Perhaps you can spot trends over time, or overlay “sentiment” by analyzing the balance of positive and negative words, and correlations between them? I wonder if it is possible to turn this data into one of those pretty keyword charts used in Web2.0 sites?
How might you use an approach like this in your work? We would love to know your ideas…
About the author
Yoav Ezer co-authors the technology and productivity blog Codswallop. He is also the CEO of a company that produces PDF to Excel conversion software.
For more Excel tips from Yoav, join him on Facebook or Twitter
Update: Part 2 of this article can be found here.
About Rich
Rich is the owner and creator of Windows Guides; he spends his time breaking things on his PC so he can write how-to guides to fix them.
- Web
- |
- |
- |
- |
- Google+
- |
- More Posts (1019)
thank you Mr. Rich for the education on using excel to analyze feedback, complains and survey. you can never fully understand what it means to people in business, particularly in Nigeria.
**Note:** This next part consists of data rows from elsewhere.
theorem stepDecision_commits {ratios : List (List (List (Nat × Nat)))} (hlookup : lookup n s.trains = some k) (hphase : k.phase = .decided true) :
    Reaches (execStepDecision n ratios now s) fun t => ∃ x, lookup n t.trains = some x ∧ x.phase = .idle ∧ x.index = k.index + 1 ∧
      x.committed = k.committed + 1 ∧ x.last = stSuccess ∧
      x.version = if (k.version + 1) % 2 ^ 32 = 0 then 1 else (k.version + 1) % 2 ^ 32 := by
  have hfound : lookup n ((s.at now).inTrain n).trains = some k := by rw [(s.inTrain_at_acts now n).trains (by decide), hlookup]
  have hcommits : ((s.at now).inTrain n).stepDecision n ratios = ((s.at now).inTrain n).commitStep n ratios := by
    rw [State.stepDecision, State.trainProgress_decided hfound hphase]
    simp only [hfound, hphase, if_true]
  obtain ⟨x, hx, h⟩ := State.commitStep_train hfound ratios
  exact runs_reaches_to hcommits ⟨x, hx, h⟩

/-! ## ATTEMPT_RETRY -/

/-- A repeat whose contributions were all read waits for its ready vote. -/
theorem State.attemptRetry_train (hlookup : lookup n s.trains = some k) (hphase : k.phase = .decided false) (hleft : k.attempt < k.cmd.param 58 1)
    (hread : ∀ r ∈ s.reduces n, r.ended.map Prod.fst ≠ some stUncorrectable) :
    lookup n (s.attemptRetry n).trains = some { k with phase := .readyVote, attempt := k.attempt + 1, issued := k.issued + 1 } := by
  have hmore : ¬ k.cmd.param 58 1 ≤ k.attempt := by omega
  rw [State.attemptRetry, State.trainProgress_decided hlookup hphase]
  extract_lets unread
  have hunread : unread = false := by
    refine List.any_eq_false.2 fun r hr => ?_
    have h := hread r hr
    cases hended : r.ended with
    | none => simp
    | some e => simpa [hended] using h
  rw [hlookup]
  dsimp -zeta only
  rw [if_neg (not_not_intro hphase), if_neg hmore, hunread, Bool.false_and, if_neg Bool.false_ne_true, Bool.false_and,
    if_neg Bool.false_ne_true, if_neg Bool.false_ne_true]
  extract_lets t0 t1 t2
  have h1 : Acts [.regs, .colls, .outbox] s ((t1.sat32 (trainReg n 0x28) 1).raise evTrain 1) :=
    State.raise_acts (State.sat32_acts (Acts.set_colls .refl (by decide)) (by decide)) (by decide)
  have h2 : lookup n t2.trains = some { k with phase := .readyVote, attempt := k.attempt + 1, issued := k.issued + 1 } :=
    State.updTrain_lookup (by rw [h1.trains (by decide), hlookup]) _
  rw [(State.issueVote_acts (s := t2) (ps := [.draws, .regs, .mem, .cmds, .units, .weights, .links, .colls, .turns, .lockage, .mgmt, .log,
    .outbox]) .refl (by decide)).trains (by decide), h2]

theorem attemptRetry_votes (hlookup : lookup n s.trains = some k) (hphase : k.phase = .decided false) (hleft : k.attempt < k.cmd.param 58 1)
    (hread : ∀ r ∈ s.reduces n, r.ended.map Prod.fst ≠ some stUncorrectable) :
    Reaches (execAttemptRetry n now s) fun t =>
      lookup n t.trains = some { k with phase := .readyVote, attempt := k.attempt + 1, issued := k.issued + 1 } := by
  have hfound : lookup n ((s.at now).inTrain n).trains = some k := by rw [(s.inTrain_at_acts now n).trains (by decide), hlookup]
  have hread : ∀ r ∈ ((s.at now).inTrain n).reduces n, r.ended.map Prod.fst ≠ some stUncorrectable := by rwa [State.reduces_inTrain_at]
  exact runs_reaches_to rfl (State.attemptRetry_train hfound hphase hleft hread)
This indeed looks like just the information I was looking for however there are few steps which leave me lost.
1st how to do I get a list of all words used in the survey. You mentioned hash table or “Dictionary” but I am clueless as to what you mean (I did a google search and only confused me more). I suppose I will finish there and await a reply.
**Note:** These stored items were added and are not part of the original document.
-- ==== Sys2Proof/Machine/State.lean ====
section
/-! DEFINITION. Machine/State.lean: everything the manual gives the machine, as plain data, and the machine after
reset. One package is modelled whole; the host, the other packages of the pod and the sensors are outside it.

Conventions: a `Nat` key names an agent (a core 0..63, a gang or block by the unique number given at its placement).
A local physical address is a byte address below 2^46 (R348). An address of 2^80 and above is a byte of a remote page
(R398): `remoteAddr` builds it. A `view` is 0 for plain text, otherwise the number of an installed key (R367).
-/
namespace Sys2Proof.Machine

/-! ### Threads -/

/-- R27: the status of a thread. Waiting for an operation of the whole gang stands in the gang. -/
inductive LaneStatus where
  | runnable | held | waiting | parked | exited
  deriving DecidableEq, Repr

/-- R173, R174: one bound stream port of a lane. -/
structure Port where
  start : W64
  stride : BitVec 32
  esz : Fin 4
  sgn : Bool
  pos : BitVec 32
  deriving DecidableEq, Repr

/-- R18: the state of one thread. `v` and `ports` are sparse; a register not listed holds 0 (R36). -/
structure Lane where
  pc : W64
  mr : W64
  met : Bool
  v : List (Nat × W32)
  k0 : Flags
  k1 : Flags
  k2 : Flags
  k3 : Flags
  fsr : W32
  ports : List (Nat × Port)
  status : LaneStatus
  stamp : Nat
  deriving DecidableEq, Repr

/-- R195: a commons write that its gang sees before the arbiter's order does. -/
structure Overlay where
  reg : Nat
  val : W64
  ord : Nat
  deriving DecidableEq, Repr

/-- R203: the state of a gang that a strike report restores: its lanes, scalars, `%sfsr`, the commons overlay and the
counts of issued operations (R225: copy, matrix, gather). -/
structure GangRegs where
  lanes : List Lane
  s : List (Nat × W64)
  sfsr : W32
  overlay : List Overlay
  issuedCopy : Nat
  issuedMat : Nat
  issuedGath : Nat
  deriving DecidableEq, Repr

/-! ### Effects in flight -/

/-- The destination of a result. -/
inductive Dst where
  | v (lane reg : Nat)
  | s (reg : Nat)
  | c (reg : Nat)
  | k (lane : Nat) (n : Fin 4)
  | other
  deriving DecidableEq, Repr

/-- R80, R82: one effect on the gang's own state, applied when it becomes visible. -/
inductive Eff where
  | v (lane reg : Nat) (x : W32)
  | s (reg : Nat) (x : W64)
  | c (reg : Nat) (x : W64) (ord : Nat)
  | k (lane : Nat) (n : Fin 4) (f : Flags)
  | fsrOr (lane : Nat) (fl : BitVec 5)
  | sfsrOr (fl : BitVec 5)
  | fsrSet (lane : Nat) (x : W32)
  | sfsrSet (x : W32)
  | mr (lane : Nat) (x : W64)
  | port (lane n : Nat) (p : Port)
  | loc (lane : Option Nat) (off : List (Nat × Byte))
  deriving DecidableEq, Repr

/-- R80: a fixed-latency effect and the position in the run from which it is visible. -/
structure Pend where
  due : Nat
  eff : Eff
  deriving DecidableEq, Repr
Riley, I’ve informed the author of your comment.
Hi Rileywashington
In the Macro, I used the following command to define a scripting object which works as a hash table:
With CreateObject(“Scripting.Dictionary”)
I then use .exist to verify if a word already exists within the dictionary and .add to add that word if it doesn’t.
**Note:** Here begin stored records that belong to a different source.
-- ==== Sys2Proof/Machine/Operands.lean ====
section
/-! DEFINITION. Machine/Operands.lean: every operand form: reading a source in a lane (R70 to R72, R92), stream ports
(R173), delivering a result (R42, R80, R82), and the shape that lane operations share (R66, R92, R93).
-/
namespace Sys2Proof.Machine

/-! ### Specials (R41, R200) -/

/-- R307: the package's quad of a core. -/
def quadOf (core : Nat) : Nat := core / 4

/-- R313: the die domain of a core. -/
def dieOf (core : Nat) : Nat := core / 32

/-- R314: PKGTAG of a context record. -/
def ctxPkgtag (r : BitVec 512) : Nat := bitsOf r.toNat 163 148

/-- R397: the package's accelerator identifier. -/
def accelId (s : State) : Nat := bitsOf s.fabid.toNat 9 0

/-- R41, R200: the gang-uniform specials, by RDSP's index. Those of R41 are as they were at the thread's entry, wherever
the block goes on after a pre-emption (DEDUCED, log 77). -/
def coreSpecial (s : State) (g : Gang) (b : Option Block) : CoreSpecial → Nat
  | .gang => g.idx
  | .block => (b.map (·.idx)).getD 0
  | .core => g.core0
  | .quad => quadOf g.core0
  | .die => dieOf g.core0
  | .pkg => g.pkgtag
  | .accel => g.accel
  | .clock => s.cycle % 2 ^ 64
  | .part => g.part
  | .vregs => g.vregs
  | .sregs => g.sregs
  | .replays => g.replays % 2 ^ 32
  | .fenced => (s.core g.core).fenced.toNat
  | .blkcores => (b.map (·.span)).getD 1
  | .blkpos => (b.map (fun b => b.posOf g.core)).getD 0
  | .nblocks => (b.map (·.nblocks)).getD 0
  | .bthreads => (b.map (·.threads)).getD 0

/-- R41, R70: a special as a source operand in a lane. -/
def specialVal (s : State) (g : Gang) (b : Option Block) (lane : Nat) : Special → Nat
  | .lane => lane
  | .gang => coreSpecial s g b .gang
  | .block => coreSpecial s g b .block
  | .core => coreSpecial s g b .core
  | .quad => coreSpecial s g b .quad
  | .die => coreSpecial s g b .die
  | .pkg => coreSpecial s g b .pkg
  | .accel => coreSpecial s g b .accel
  | .clock => coreSpecial s g b .clock
  | .mr => (g.regs.lane lane).mr.toNat
  | .fsr => (g.regs.lane lane).fsr.toNat
  | .sfsr => g.regs.sfsr.toNat

/-! ### Stream ports (R173) -/

/-- The size in bytes of a port's elements. -/
def portSize (p : Port) : Nat := 2 ^ p.esz.val

/-- R173, R167: the offset of the port's present element, before it is taken modulo P, its low bits below the size
ignored. -/
def portOff (p : Port) : Nat :=
  let o := wrapInt ((p.start.toNat : Int) + (p.pos.toNat : Int) * p.stride.toInt) 64
  o / portSize p * portSize p

/-- The position advanced by one, modulo 2^32 (R174). -/
def portNext (p : Port) : Port := { p with pos := p.pos + 1 }

/-- R173: the value of an element: extended to 32 bits by SGN, or 64 bits whole. -/
def portVal (p : Port) (wide : Bool) (bs : List Byte) : Nat :=
  let x := leValue bs
  if wide then x
  else if p.sgn && decide (p.esz.val < 2) then wrapInt (signExt x (8 * portSize p)) 32 else x % 2 ^ 32

/-- The number of a port that an operand names. -/
def opdPort : Opd → Option Nat
  | .rport n => some n.val
  | .wport n => some (4 + n.val)
  | _ => none

/-- Whether an operand is one value per lane. -/
def opdPerLane : Opd → Bool
  | .v _ | .rport _ | .wport _ => true
  | _ => false

/-- Whether an operand is a scalar or a commons register: the instruction that writes it acts once (R66). -/
def opdUniform : Opd → Bool
  | .s _ | .c _ => true
  | _ => false

/-- R36, R173: the fault of a port operand in a lane: unbound (DETAIL 1), or too narrow for 64 bits (DETAIL 2). -/
def portFault (l : Lane) (o : Opd) (wide : Bool) : Option Nat :=
  match opdPort o with
  | none => none
  | some n =>
    match l.port? n with
    | none => some 1
    | some p => if wide && p.esz != 3 then some 2 else none

/-! ### Sources -/

/-- What a read needs of the machine, collected once per word. -/
structure Ctx where
  s : State
  g : Gang
  b : Option Block

/-- The block-local number of the gang's core. -/
def Ctx.pos (c : Ctx) : Nat := (c.b.map (fun b => b.posOf c.g.core)).getD 0

/-- The bytes of a port's present element, as the gang sees its scratchpad at this position. -/
def Ctx.portBytes (c : Ctx) (p : Port) : List Byte :=
  match c.b with
  | none => List.replicate (portSize p) 0
  | some b => gangBytes b c.pos (c.g.localWrites c.g.ord c.s.cx.pos) (portOff p) (portSize p)

/-- R87 `Src(op, L)`: the value of a source in a lane; `wide` reads a vector pair or a 64-bit port element. None reads
0 where a word takes it as a source (DESIGN CHOICE, log 68). -/
def Ctx.src (c : Ctx) (lane : Nat) (o : Opd) (wide : Bool) : Nat :=
  let l := c.g.regs.lane lane
  match o with
  | .v n => if wide then (l.getV n).toNat + 2 ^ 32 * (l.getV (n + 1)).toNat else (l.getV n).toNat
  | .s n => (c.g.regs.getS n).toNat
  | .c n => (commonsRead c.s c.g n).toNat
  | .rport n =>
    match l.port? n.val with
    | none => 0
    | some p => portVal p wide (c.portBytes p)
  | .k n => (l.getK n).toNat
  | .ones => 2 ^ 64 - 1
  | .sp r => specialVal c.s c.g c.b lane r
  | _ => 0

/-! ### Destinations -/

/-- R42, R109: a value of type `t` extended to `w` bits; the 6- and 4-bit formats of MOV are cut to their width and
zero-extended (DESIGN CHOICE, log 69). -/
def extendTo (t : Ty) (w x : Nat) : Nat :=
  if tySigned t then wrapInt (signExt x (tyWidth t)) w else x % 2 ^ tyWidth t

/-- R87 `Dst(op, L) = x`: the effects of writing a value of type `t`, at the width of `t` in a lane, extended to 64
bits in a scalar or commons register; through a write port, a store of the low ESZ bytes (R173). -/
def Ctx.dst (c : Ctx) (lane : Nat) (o : Opd) (t : Ty) (x : Nat) : List Eff :=
  match o with
  | .v n =>
    if tyWidth t = 64 then
      [.v lane n (BitVec.ofNat 32 x), .v lane (n + 1) (BitVec.ofNat 32 (x / 2 ^ 32))]
    else [.v lane n (BitVec.ofNat 32 (extendTo t 32 x))]
  | .s n => [.s n (BitVec.ofNat 64 (extendTo t 64 x))]
  | .c n => [.c n (BitVec.ofNat 64 (extendTo t 64 x)) c.g.ord]
  | .wport n =>
    match (c.g.regs.lane lane).port? (4 + n.val) with
    | none => []
    | some p =>
      [.loc (some lane) (placed (scratchMod c.b (portOff p)) (leBytes (portSize p) (extendTo t 64 x)))]
  | .k n => [.k lane n (Flags.ofNat x)]
  | _ => []

/-- Whether an effect is a store through a write port. -/
def Eff.isLoc : Eff → Bool
  | .loc .. => true
  | _ => false

/-- Whether an effect writes a commons register. -/
def Eff.isCommons : Eff → Bool
  | .c .. => true
  | _ => false

/-- Delivering effects: of fixed latency, due `lat` positions on (a store through a write port and a commons write are
also held for their units, R195, R202); of variable latency, an outstanding result (R82). -/
def Gang.deliver (g : Gang) (pc : W64) (pos : Nat) (lat : Option Nat) (es : List Eff) : Gang :=
  match lat with
  | some n =>
    es.foldl (fun g e =>
      match e with
      | .loc _ bs => g.hold pc (.loc bs (pos + n))
      | .c r x _ => (g.emit (pos + n) [.c r x g.ord]).hold pc (.commons r x)
      | e => g.emit (pos + n) [e]) g
  | none => g.await pc .value (es.map Eff.dst) es false true

/-- The ports that a lane has used move on by one element (R173). -/
def Gang.advancePorts (g : Gang) (lane : Nat) (ports : List Nat) : Gang :=
  { g with regs := g.regs.modLane lane (fun l =>
      ports.foldl (fun l n => match l.port? n with | none => l | some p => l.setPort n (portNext p)) l) }

/-! ### The shape of a lane operation -/

/-- What the operation's function is given: the operands, the flags of `k`(CCD) and the governing status register. -/
structure LaneIn where
  a : Nat
  b : Nat
  d : Nat
  k : Flags
  fsr : W32

/-- What it answers: the value for D, the condition code, the floating-point flags. -/
structure LaneOut where
  res : Option Nat
  k : Option Flags
  fl : FFlags

/-- The operands of a lane operation: which are 64 bits wide, whether D is a third source (R72), the type that extends
the result, the latency (`none` is variable) and the condition-code destination. `imm` replaces B (R114). -/
structure OpShape where
  d : Opd
  a : Opd
  b : Opd
  imm : Option Nat
  wa : Bool
  wb : Bool
  wd : Bool
  third : Bool
  t : Ty
  lat : Option Nat
  ccd : Fin 4

/-- The ports named by an operation, each once (R173). -/
def OpShape.ports (sh : OpShape) : List Nat :=
  (([sh.d, sh.a] ++ (if sh.imm.isSome then [] else [sh.b])).filterMap opdPort).eraseDups

/-- The port faults of a lane, first of its operands. -/
def OpShape.laneFault (sh : OpShape) (l : Lane) : Option Nat :=
  ((portFault l sh.a sh.wa).orElse (fun _ => if sh.imm.isSome then none else portFault l sh.b sh.wb)).orElse
    (fun _ => portFault l sh.d sh.wd)

/-- The faults of the lanes whose guard is true. -/
def OpShape.faults (sh : OpShape) (g : Gang) (lanes : List Nat) : List LaneFault :=
  lanes.filterMap (fun i => (sh.laneFault (g.regs.lane i)).map (fun d => ⟨i, 0x03, d, 0⟩))

/-- The operands of one lane. `%sfsr` governs a scalar or commons D, `%fsr` every other, none among them (R125; none, and
FCMP of a scalar pair under `%sfsr`: DESIGN CHOICE, log 71). -/
def OpShape.input (sh : OpShape) (c : Ctx) (lane : Nat) : LaneIn :=
  { a := c.src lane sh.a sh.wa
    b := match sh.imm with
      | some x => x
      | none => c.src lane sh.b sh.wb
    d := if sh.third then c.src lane sh.d sh.wd else 0
    k := (c.g.regs.lane lane).getK sh.ccd
    fsr := if opdUniform sh.d then c.g.regs.sfsr else (c.g.regs.lane lane).fsr }

/-- The effects of one lane's answer; `all` are the lanes whose condition code it writes. -/
def OpShape.effects (sh : OpShape) (c : Ctx) (lane : Nat) (all : List Nat) (o : LaneOut) : List Eff :=
  (match o.res with
    | none => []
    | some x => c.dst lane sh.d sh.t x) ++
  (match o.k with
    | none => []
    | some f => kEffs all sh.ccd f) ++
  flagEffs (if opdUniform sh.d then none else some lane) o.fl

/-- A lane operation (R66, R92, R93): lanes whose ports fault park; the others act, each for itself, or the lowest one
once for the gang where D is a scalar or commons register; then each used port moves on. -/
def runLanes (sh : OpShape) (f : LaneIn → LaneOut) (s : State) : State :=
  match s.gang? s.cx.gang with
  | none => s
  | some g0 =>
    let s1 := takeFaults s (sh.faults g0 (lanesOf s.act))
    match s1.gang? s1.cx.gang with
    | none => s1
    | some g =>
      let c : Ctx := ⟨s1, g, s1.blockOf g⟩
      let lanes := lanesOf s1.act
      let who := if opdUniform sh.d then lanes.take 1 else lanes
      let es := who.flatMap (fun i => sh.effects c i (if opdUniform sh.d then lanes else [i]) (f (sh.input c i)))
      if who.isEmpty then s1
      else s1.onIssuer (fun g =>
        who.foldl (fun g i => g.advancePorts i sh.ports) (g.deliver s1.cx.pc s1.cx.pos sh.lat es))

/-! ### Operands of the gang (E words) -/

/-- The value of a scalar, commons or special operand for the gang: that of the lowest active lane (R66). That this lane's
value is taken of a special which differs from thread to thread (`%lane`, `%mr`, `%fsr`), in FSSR.n64 or beside a scalar
D, is the model's choice: R66 and R145 do not say whose (DESIGN CHOICE, log 88). -/
def gangSrc (s : State) (g : Gang) (o : Opd) : Nat :=
  let c : Ctx := ⟨s, g, s.blockOf g⟩
  c.src (lowestLane s.act) o true

/-- The destinations that a variable-latency 64-bit result of the gang names. -/
def gangDsts : Opd → List Dst
  | .s n => [.s n]
  | .c n => [.c n]
  | _ => []

/-- The effects of writing a 64-bit result of the gang; `ord` is the operation's place in the program order. -/
def gangEffs (ord : Nat) (o : Opd) (x : Nat) : List Eff :=
  match o with
  | .s n => [.s n (BitVec.ofNat 64 x)]
  | .c n => [.c n (BitVec.ofNat 64 x) ord]
  | _ => []

/-- A word that acts once for its gang (R66): nothing where no guard is true. -/
def onceForGang (s : State) (f : Gang → State → State) : State :=
  match s.gang? s.cx.gang with
  | none => s
  | some g => if s.acts then f g s else s

end Sys2Proof.Machine
end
It’s just quicker than using an array and scanning it over and over again to find out if a word was previously encountered.
You can check the dictionary object methods and functions here:
http://msdn.microsoft.com/en-us/library/x4k5wbx4%28VS.85%29.aspx
I hope that helps
This is a pretty nifty DYI solution for quick text analysis.
Though there’s a free add-in for excel provided by a text and sentiment analysis company called Semantria. The add-in installs directly into your Excel ribbon and lets you perform really robust text and sentiment analysis.
While the add-in is free, the service itself isn’t. But when I registered, they gave me 10 000 free credits. 1 credit lets you process one document. Pretty nifty!
Yes Semantria is a great service. A document in their terms is a row of data containing text to analyse.